Summary of results from the PIES observations.

Table 6.

b. Propagation and predictability

As discussed in section 3, how signals in these frequency bands move across the FLEAT PIES array is process specific, as is the predictability of the associated SSH variations north of Palau. Notably, as mesoscale eddies move westward through the array across the Kyushu-Palau Ridge, their phase speed is 0.24 m s−1, about 25% faster than observed with altimetry at this latitude east of Palau, suggesting a local acceleration of the eddies, perhaps related to the topography of the ridge. An analytical study suggests that mesoscale eddies can speed up in the presence of closed potential vorticity contours (f/H, where f is the Coriolis parameter and H is the water depth) due to the “Rossby wormhole” effect (Marshall 2011). Despite this slight local speedup, SSH anomalies are quite coherent as they move westward, and lagged correlations suggest it is possible to use altimetry to predict an eddy’s SSH (and d) signal near Palau with about 60-day lead.

In contrast to the eddies, signals in the superinertial band have southeastward phase propagation across the FLEAT array, with 2.6 m s−1 phase speed.
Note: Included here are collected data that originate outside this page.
-- ==== Sys2Proof/Machine/FaultRows.lean ====
section
/-! DEFINITION. The fabric's own events: raises, coalescing, interruptions, injection and ALIVE (R505, R513, R515, R519..R521). -/

namespace Sys2Proof.Machine

/-! ## FAULT_RAISE (R505) -/

/-- What the unit of a source without a row of its own does at the detection: an ACT_LIMIT throttle is counted (R498,
R499); a table parity failure sets PARITY, and with both copies failed the slot goes off (R470, R472). -/
def ownDetection (s : State) (src detail : Nat) : State :=
  if src = 0xED then
    { s with drc := { s.drc with ch := updN s.drc.ch (detail / 2 ^ 24) fun (c : Channel) => { c with throttles := inc32 c.throttles } } }
  else if src = 0xE7 then
    let s := (s.modCtl fun c => { c with flags := c.flags ||| 0x20 }).stick 0x2410 0x20
    if fieldOf detail 8 8 = 2 then
      (if h : detail % 256 < 160 then hvUpdate (s.modLoop ⟨detail % 256, h⟩ Loop.toOff) else s)
    else s
  else s

/-- A detection from a detector without a row of its own reaches the fabric. -/
def detected (s : State) (src : Fin 256) (detail : Word) : State :=
  if reservedSource src.1 || sourceDisabled (stationOn s) (headOn s) src.1 then s
  else
    let t := ownDetection s src.1 detail.toNat
    let r : Raise := ⟨src, detail, causeLevel s src.1 detail.toNat, false, 1⟩
    let t := if src.1 = 0xE7 then injected s 0xE7 (t.modFlt fun f => { f with inbox := f.inbox ++ [r] })
             else t.modFlt fun f => { f with inbox := f.inbox ++ [r] }
    match t.flt.inbox.getLast? with
    | some r => recordRaise (t.modFlt fun f => { f with inbox := f.inbox.dropLast }) r
    | none => t

/-- FAULT_RAISE: the fabric records a raise. -/
def execFaultRaise (ext : Option (Fin 256 × Word)) (s : State) : Host.Outcome State Fault Refusal :=
  .next (whenUp s fun s => match ext with
    | some (src, detail) => detected s src detail
    | none => recordOldest s)

/-! ## Coalescing and interruptions (R515, R521) -/

/-- EVENT_COALESCE_EXPIRY: the millisecond of a source's entry has passed; what it covers is written as one entry. -/
def execEventCoalesceExpiry (source : Fin 256) (s : State) : Host.Outcome State Fault Refusal :=
  .next (whenUp s fun s =>
    let t := s.modSrc source fun x => { x with coalesce := none }
    match s.flt.src[source].coalesce with
    | some (some c) => postCoalesced t source c false
    | _ => t)

/-- INTERRUPTION_EXPIRY: 500 µs have passed without a report of its end. -/
def execInterruptionExpiry (s : State) : Host.Outcome State Fault Refusal :=
  .next (whenUp s fun s => s.modFlt fun f => { f with interruption := none })

/-! ## Injection (R519, R520) -/

/-- One raise of an armed injection of kind 1: the source with detail 0, marked INJECTED. -/
def injectTick (s : State) : State :=
  match s.flt.inject with
  | none => s
  | some i =>
    if i.kind != 1 || i.left = 0 then s
    else
      let s := s.modFlt fun f => { f with inject := some { i with left := i.left - 1 } }
      if reservedSource i.src.1 || sourceDisabled (stationOn s) (headOn s) i.src.1 then s
      else s.modFlt fun f => { f with inbox := f.inbox ++ [⟨i.src, 0, causeLevel s i.src.1 0, true, 1⟩] }

/-- INJECT_RAISE_TICK: 10 µs have passed. -/
def execInjectRaiseTick (s : State) : Host.Outcome State Fault Refusal := .next (whenUp s injectTick)

/-- An injection whose count is used ends (R520). -/
def injectionOver (s : State) : State :=
  match s.flt.inject with
  | some i => if i.left = 0 then endInjection s else s
  | none => s

/-- FLT_INJECT: an injection ends. -/
def execFltInject (s : State) : Host.Outcome State Fault Refusal := .next (whenUp s injectionOver)

/-! ## ALIVE (R513) -/

/-- A raise of this cycle will be pending at or above the ALIVE level: ALIVE does not start its high phase (R523). -/
def aliveRaise (s : State) : Bool := s.flt.inbox.any fun r =>
  let l := (raisedLevel s r).toNat
  decide (Nat.max 1 s.flt.aliveLevel ≤ l)

/-- ALIVE_TICK: ALIVE starts, or goes on, with a high phase when every condition holds. -/
def execAliveTick (s : State) : Host.Outcome State Fault Refusal :=
  .next (whenUp s fun s => s.modPins fun p => { p with aliveRun := aliveOk s && !aliveRaise s, aliveAt := s.now })

/-- The level of ALIVE: high for the first 500 µs after a tick. -/
def aliveLevel (s : State) : Bool := s.pins.aliveRun && decide (s.now - s.pins.aliveAt < 100000)

end Sys2Proof.Machine
end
If these are wind forced, the amplitude of packets of these waves arriving at Palau may be tied to seasonal variations in the remote winds and it may be possible to predict when they will be energetic. This remains speculative, however, as we only have a 10-month record in which they manifest starting around October and last through the following April (which is the end of our record). The inferred group speed for these waves (assuming they are generated by the winds near the Philippines) is consistent with that of internal gravity waves (about 1.5 m s−1).

The largest contributors to SSH variations around Palau are the barotropic tide (which is regular and predictable and fairly well represented by tidal models in this region with the M2 tide amplitudes reaching 50 cm) and the SSH variability associated with ENSO events. Though the timing of the SSH increase on Palau after an El Niño peaks and relaxes back to a La Niña state is not well constrained (and varies from about 3 to 7 months), the magnitude of this sea level increase is predictable and is well correlated with the Niño-3.4 index’s peak value during the El Niño event.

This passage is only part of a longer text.